Some days she feels normal, but other days can be hell when muscle atrophy hits, Javaria reveals. Stress makes it worse, too.

‘One time, I fell in the bathtub and couldn’t get up. I nearly panicked, but remembered that I must have presence of mind to get myself out of there. I must have spent about 30 minutes in there before I could muster the energy to crawl out,’ she says.

Even drinking liquids can be challenging at times. ‘One night, about two years ago, I could not swallow water. I took deep breaths and finally, after about 10 minutes, I was able to gulp it down. Imagine how many people just take that for granted, but for people with SMA, something as simple as drinking water can be a big deal,’ she says.

Finding a suitable career was also an issue. She had her heart set on becoming a makeup artist and finished a three-year course before landing a job in a company that ‘rejected me when they found out I had this condition’.

She’s met other rejections, too.

‘Imagine somebody telling you they can’t marry you because you have that condition,’ she says. ‘But it’s their loss,’ she declares. ‘I think God wants me to be happily single. I’ll be my own hero.’

In a way, SMA has helped Javaria find strengths she never thought she had.

‘I’m doing everything on my own and I’m proud of it,’ she says. She is now a certified chef and has learned how to prepare some mouth-watering Italian and Mexican dishes.

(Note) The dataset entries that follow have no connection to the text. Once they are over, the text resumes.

/-- The next step of a reel operation (R220). -/
def reelStep (o : Op) (die d : Nat) (j : ReelJob) (s : State) : State :=
  match j with
  | .new p => newStep o d p s
  | .root h f => rootStep o d h f s
  | .desc h st tree => descStep o die d h st tree s
  | .exp ref count priors actions f => expStep o d ref count priors actions f s
  | .back ref v neg at_ tree => backStep o die d ref v neg at_ tree s
  | .reuse ref => reuseStep o d ref s
  | .free ref whole => if whole then freeTreeStep o d ref s else freeStep o d ref s
  | .leaf h most out => leafStep o d h most out s
  | .stat ref k => statStep o d ref k s

/-- A reel instruction is handed to its reel, and the group waits for its last step (R197, R218, R220). -/
def reelGo (die d : Nat) (j : ReelJob) (s : State) : State :=
  let id := s.nextOp
  onGrp (fun g => { g with wait := .reel id }) (addOp (.reel die d j) false false none false s)

/-- The die that a handle or a reference names (R215). -/
def dieIn (x : DWord) : Nat := fieldN x 8 3

/-- A 32-byte parameter block or another block of words at an 8-aligned address (R217, R224). -/
def alignedBlock (va : DWord) (words : Nat) (s : State) (body : Nat → State → State) : State :=
  if va.toNat % 8 ≠ 0 then trapHere 0x03 va (wholeOf s.grp) true s else withBlock va words s body

/-- TRNEW (R217-R219). -/
def execTrnew (d a : BitVec 7) (s : State) : Res :=
  .next (issue (.trnew d a) s fun s => commOp s fun s =>
    alignedBlock (getS s.grp a.toNat) 4 s fun p s =>
      reelGo (numField p 53 4) d.toNat (.new (BitVec.ofNat 256 p)) s)

/-- TRROOT (R221). -/
def execTrroot (d a : BitVec 7) (rb : BitVec 1) (s : State) : Res :=
  .next (issue (.trroot d a rb) s fun s => commOp s fun s =>
    let h := getS s.grp a.toNat
    reelGo (dieIn h) d.toNat (.root h (rb = 1)) s)

/-- TRDESC (R222). -/
def execTrdesc (d a : BitVec 7) (s : State) : Res :=
  .next (issue (.trdesc d a) s fun s => commOp s fun s =>
    let h := getS s.grp a.toNat
    reelGo (dieIn h) d.toNat (.desc h .start none) s)

/-- The words of 32 bits of a block from bit `lo` on. -/
def blockWords (x lo count : Nat) : List Word := (List.range count).map fun i => BitVec.ofNat 32 (numField x (lo + 32 * i) 32)

/-- TREXP (R224). -/
def execTrexp (d a : BitVec 7) (rb : BitVec 1) (s : State) : Res :=
  .next (issue (.trexp d a rb) s fun s => commOp s fun s =>
    let va := getS s.grp d.toNat
    let ref := getS s.grp a.toNat
    alignedBlock va 1 s fun hd s =>
      if 256 ≤ hd then trapHere 0x01 (wordVal (.trexp d a rb)) (wholeOf s.grp) false s
      else withBlock (va + 8) hd s fun x s =>
        reelGo (dieIn ref) d.toNat (.exp ref hd (blockWords x 0 hd) (blockWords x (32 * hd) hd) (rb = 1)) s)

/-- TRBACK (R225). -/
def execTrback (a rb : BitVec 7) (s : State) : Res :=
  .next (issue (.trback a rb) s fun s => commOp s fun s =>
    let ref := getS s.grp a.toNat
    let v := getS s.grp rb.toNat
    reelGo (dieIn ref) 127 (.back ref (v.extractLsb' 0 32) (tbit v 32) none none) s)

/-- TRREUSE (R226). -/
def execTrreuse (d a : BitVec 7) (s : State) : Res :=
  .next (issue (.trreuse d a) s fun s => commOp s fun s =>
    let ref := getS s.grp a.toNat
    reelGo (dieIn ref) d.toNat (.reuse ref) s)

/-- TRFREE (R226). -/
def execTrfree (a : BitVec 7) (rb : BitVec 1) (s : State) : Res :=
  .next (issue (.trfree a rb) s fun s => commOp s fun s =>
    let ref := getS s.grp a.toNat
    reelGo (dieIn ref) 127 (.free ref (rb = 1)) s)

/-- The homes and windows that the REEL and FAB entries allow for an operand address (R197, R227, R232, R233). -/
def plainHome (va : DWord) : Bool :=
  let home := va.toNat / 2 ^ 53
  home ≤ 8 || (home = 15 && (fieldN va 40 13 = 0 || fieldN va 40 13 = 0x20))

/-- The checks of one piece of `n` bytes of an operand range (R197). -/
def rangeAcc (rd wr : Bool) (n : Nat) (s : State) (t : Nat) (va : DWord) : AccRes :=
  match failFor s.grp 0 with
  | some f => .bad f.1 f.2
  | none => if va.toNat % n ≠ 0 then .bad 0x03 va else if !plainHome va then .bad 0x11 va else threadAcc s (envOf s) .ls n rd wr t va

/-- Checks an operand range of `count` pieces of `n` bytes as the group's own loads or stores would be; a fault is raised as for an SLD or
an SST, and nothing has been done (R197, R227, R233). `body` takes the places, and whether a region is marked deterministic. -/
def withRange (rd wr : Bool) (n : Nat) (va : DWord) (count : Nat) (s : State) (body : Bool → List Loc → State → State) : State :=
  let m := wholeOf s.grp
  let vas := (List.range count).map fun i => (0, va + BitVec.ofNat 64 (n * i))
  let p := gather (rangeAcc rd wr n) wr n vas s
  match p.2.find? fun g => !g.fine with
  | some g =>
    if g.res = .uncorr then trapHere 0x30 g.va m true (uncorrStep s)
    else endFaults m (hardFaults [g]) (parkFaults [g]) (reportHard [g] s)
  | none => body (anyDet p.2) ((fineAccs p.2).map (·.loc)) p.1

/-- TRLEAF (R227). Of an empty list of leaves nothing is accessed, so that its address is not checked (DESIGN CHOICE, log 41). -/
def execTrleaf (d a rb : BitVec 7) (s : State) : Res :=
  .next (issue (.trleaf d a rb) s fun s => commOp s fun s =>
    let h := getS s.grp a.toNat
    let most := fieldN (getS s.grp d.toNat) 0 8
    withRange false true 8 (getS s.grp rb.toNat) most s fun _ ls s => reelGo (dieIn h) d.toNat (.leaf h most ls) s)

/-- TRSTAT (R228). -/
def execTrstat (d a : BitVec 7) (k : BitVec 3) (s : State) : Res :=
  .next (issue (.trstat d a k) s fun s => commOp s fun s =>
    let ref := getS s.grp a.toNat
    reelGo (dieIn ref) d.toNat (.stat ref k.toNat) s)

end Sys2Proof.Machine
end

She’s also growing the women’s accessories business she set up in 2011, while helping inspire people with SMA through her daily vlogs.

‘People send me messages to ask, “What do we do, how can you help us?” when I post my videos on Instagram and Facebook,’ she says.

‘I know this condition is progressive, but I still try to do things I enjoy.’

Regular exercise has helped Javaria gain control of her muscles

Her secret to a positive outlook? ‘I started looking around me to see how lucky I am. There are many things to be grateful for. At least I can afford my treatment,’ she says.

She now wants to meet her target of 6,000 steps per day. It’s literally her way of saying she can take challenges one step at a time.

‘I always say I have two choices. Either sit back and make it worse, or pursue the challenges and live my life,’ she says, not forgetting to smile as she swings one leg up the couch and props up an arm in the backrest so she can get up, ever so carefully. ‘Please don’t get up, I can manage,’ she says as I begin to extend a hand.

She apologises for the rush and tells me she needs to prepare for her next appointment. ‘It’s my second public speaking engagement in Dubai and I’m actually pretty excited. There’s so many people out there who just need to hear a positive story,’ she says, smiling.

What is spinal muscular atrophy?

Spinal muscular atrophy (SMA) is a genetic disease that hits the nerve cells in the spinal cord that control muscle movement. Muscles don’t receive signals from the nerve cells, and therefore atrophy, which means they get smaller as they become inactive.

The disease is degenerative and people with SMA struggle with motor function from childhood to adulthood. SMA symptoms range from mild to severe. The age at which SMA symptoms appear correlates to the degree to which their motor function is affected. The earlier the age of onset, the greater the impact of muscle control loss.

SMA is caused by a deficiency of a motor neuron protein called SMN, which is caused by genetic flaws or mutations. There are no clear-cut predictions about life expectancy or level of muscle degeneration as most doctors now consider it a continuum.